Les constructions de Francis Kéré séduisent par les techniques utilisées, respectueuses de l’environnement, tout comme par leur design qui éveille la curiosité! En un mot: plonger dans ces visions d’argile, de bois et de pierre fait du bien – on vit une expérience en parfaite harmonie avec sa devise: «Ce n’est pas parce que vous êtes riche que vous devez gaspiller des matériaux. Ce n’est pas parce que vous êtes pauvre que vous ne devez pas essayer de créer de la qualité». Ses constructions s’intègrent dans le paysage tout en gardant leur originalité.
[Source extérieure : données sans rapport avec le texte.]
-- ==== Sys2Proof/Machine/Queues.lean ====
section
/-! DEFINITION. The hardware queues (R266 to R275): doorbells, enabling, fetching, the start and completion of each type of command,
passes and micro-step closes (R285), and the writes to knots (R276, R277). -/

namespace Sys2Proof.Machine
open Sys2Proof

/-! ### Queue registers -/

/-- Whether a function sees a queue (R17, R266): the physical function sees all. -/
def State.seesQueue (s : State) (p v q : Nat) : Bool := v = 0 || s.fld Q_CFG_CTRL.VF p q = v

/-- Whether the capacity checks of R268 apply to a queue. -/
def State.queueLive (s : State) (p q : Nat) : Bool := s.fld Q_CFG_CTRL.ENABLE p q = 1 && s.fld Q_STATUS.STATE p q ≠ 4

/-- A write to Q_TAIL (R267, R268). -/
def State.writeTail (s : State) (p q v : Nat) : State :=
  let s := s.setReg .Q_TAIL p q v
  if s.queueLive p q then
    if 2 ^ s.fld Q_CFG_CTRL.SIZE_LOG2 p q < (v + 2 ^ 32 - s.reg .Q_CPL_ACK p q) % 2 ^ 32 then s.queueError p q 1 else s.refreshQ p q
  else s

/-- A write to Q_CPL_ACK (R267, R268): beyond the records written, counted on from the acknowledgement before it. -/
def State.writeAck (s : State) (p q v : Nat) : State :=
  let old := s.reg .Q_CPL_ACK p q
  let s := s.setReg .Q_CPL_ACK p q v
  if s.queueLive p q && ((s.queue p q).records + 2 ^ 32 - old) % 2 ^ 32 < (v % 2 ^ 32 + 2 ^ 32 - old) % 2 ^ 32 then s.queueError p q 2 else s

/-- The first failing check of R266, as the ERR that it gives; 0 where every check passes. -/
def State.enableCheck (s : State) (p q : Nat) : Nat :=
  let sz := s.fld Q_CFG_CTRL.SIZE_LOG2 p q
  let ring := s.reg .Q_CFG_RING p q
  let cpl := s.reg .Q_CFG_CPL p q
  if s.fld Q_CFG_CTRL.OWNED p q = 0 || s.fld HANG_CTX_STATUS.STATE p (s.fld Q_CFG_CTRL.CTX p q) = 3 then 5
  else if s.fld Q_HOST_LEVEL.LEVEL p (s.fld Q_CFG_CTRL.VF p q) = 0 then 6
  else if sz < 4 || 16 < sz || ring % 4096 ≠ 0 || cpl % 4096 ≠ 0
      || (s.fld Q_CFG_CTRL.SPACE p q = 1 && (2 ^ 40 ≤ ring || 2 ^ 40 ≤ cpl)) then 5
  else 0

/-- ENABLE is set from 0 (R266). -/
def State.enableQueue (s : State) (p q : Nat) : State :=
  match s.enableCheck p q with
  | 0 =>
    let s := (((s.setFld Q_CFG_CTRL.ENABLE p q 1).setReg .Q_TAIL p q 0).setReg .Q_CPL_ACK p q 0).setReg .Q_FETCHED p q 0
    let s := s.setQueue p q { s.queue p q with records := 0 }
    ((s.setFld Q_STATUS.ERR p q 0).setFld Q_STATUS.STATE p q 1).refreshQ p q
  | e => (if e = 6 then s.alarm 0x0C else s).queueError p q e

/-- A write to Q_CFG_CTRL (R266): the fields other than ENABLE are taken only while the queue is DISABLED. -/
def State.writeQueueCtrl (s : State) (p q v : Nat) : State :=
  let old := s.reg .Q_CFG_CTRL p q
  let en := bit old 0
  let v' := if 16 < Q_CFG_CTRL.VF.of v then setBits v 9 5 (bits old 9 5) else v
  let s := if s.fld Q_STATUS.STATE p q = 0 then s.writeMasked .Q_CFG_CTRL p q (setBits v' 0 1 (b2n en)) else s
  if bit v 0 then (if en then s else s.enableQueue p q) else s.disableQueue p q

/-- DOORBELL (R268). -/
def execDoorbell (bar : Bar) (q : Fin 8192) (v : W32) (s : State) : Host.Outcome State Fault Refusal :=
  .next (s.viaTenant bar (fun p f => if s.seesQueue p f q.val then s.writeTail p q.val v.toNat else s))

/-- CPL_ACK (R268). -/
def execCplAck (bar : Bar) (q : Fin 8192) (v : W32) (s : State) : Host.Outcome State Fault Refusal :=
  .next (s.viaTenant bar (fun p f => if s.seesQueue p f q.val then s.writeAck p q.val v.toNat else s))

/-- QUEUE_ENABLE (R266): a write to Q_CFG_CTRL with ENABLE 1. -/
def execQueueEnable (bar : Bar) (q : Fin 8192) (v : W32) (s : State) : Host.Outcome State Fault Refusal :=
  .next (s.viaTenant bar (fun p f => if s.seesQueue p f q.val then s.writeQueueCtrl p q.val (setBits v.toNat 0 1 1) else s))

/-- QUEUE_DISABLE (R268): a write to Q_CFG_CTRL with ENABLE 0. -/
def execQueueDisable (bar : Bar) (q : Fin 8192) (v : W32) (s : State) : Host.Outcome State Fault Refusal :=
  .next (s.viaTenant bar (fun p f => if s.seesQueue p f q.val then s.writeQueueCtrl p q.val (setBits v.toNat 0 1 0) else s))

/-- A write to Q_HOST_LEVEL (R269). -/
def State.writeHostLevel (s : State) (p f v : Nat) : State :=
  let l := v % 16
  s.setReg .Q_HOST_LEVEL p f (l + min l 1 * 16)

/-- HOST_LEVEL_WRITE (R269): a virtual function sees only its own. -/
def execHostLevelWrite (bar : Bar) (vf : Fin 17) (v : W32) (s : State) : Host.Outcome State Fault Refusal :=
  .next (s.viaTenant bar (fun p f => if f = 0 || f = vf.val then s.writeHostLevel p vf.val v.toNat else s))

/-! ### Fetching (R268) -/

/-- The 64-bit words of a command entry. -/
def cmdWords (b : List Byte) : List W64 := (List.range 8).map (fun i => BitVec.ofNat 64 (leNat ((b.drop (8 * i)).take 8)))

/-- How many entries the next ring read of a queue takes: up to eight that the tail offers, that have room for their records, and that the
ring's end does not cut; none of a queue that is not live. -/
def State.fetchCount (s : State) (p q : Nat) : Nat :=
  let size := 2 ^ s.fld Q_CFG_CTRL.SIZE_LOG2 p q
  let i := s.reg .Q_FETCHED p q
  let avail := (s.reg .Q_TAIL p q + 2 ^ 32 - i) % 2 ^ 32
  let room := size - (i + 2 ^ 32 - s.reg .Q_CPL_ACK p q) % 2 ^ 32
  if !s.queueLive p q || size < avail then 0 else min 8 (min avail (min room (size - i % size)))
Comme le campus Startup Lions de Turkana, au Kenya, où des tours à vent s’élevant sur les toits garantissent le refroidissement naturel de l’équipement technique tout en accrochant le regard. Ou encore comme son installation colorée Sarbalé Ke, nom qui signifie «Maison de célébration» dans la langue maternelle de Francis Kéré. En 2019, le célèbre architecte a construit ces tours multicolores qui se dressent dans le ciel californien, tels des arbres sacrés, pour le Coachella Valley Music & Arts Festival, créant ainsi un lieu de rassemblement. Au passage, il montrait à travers ce projet comment tradition et innovation peuvent se compléter. Du Burkina Faso au Kenya en passant par le Soudan, le Danemark, l’Italie, la Suisse, l’Allemagne et les États-Unis, ses constructions apportent la preuve que l’on peut créer un monde durable, socialement équitable et esthétique. Elles invitent à rêver, mais aussi à oser – deux aspects essentiels de son œuvre. «La plus grande réussite de toute ma vie a été d’avoir eu le courage de dire: Construisons une école en argile!», aime à raconter Francis Kéré encore aujourd’hui. Un courage qui a définitivement contribué à un monde meilleur et plus beau!

INFO

Francis Kéré est né en 1965 à Gando, au Burkina Faso. Il a étudié à l’université technique de Berlin et est aujourd’hui considéré comme l’un des architectes les plus influents et les plus innovateurs de notre époque. L’implication de la population locale dans chacun de ses projets, une utilisation durable des ressources et l’aspect social de l’architecture sont sa signature. Son œuvre a été récompensée cette année par le prix Pritzker. Francis Kéré possède une agence d’architecture au Burkina Faso et à Berlin. 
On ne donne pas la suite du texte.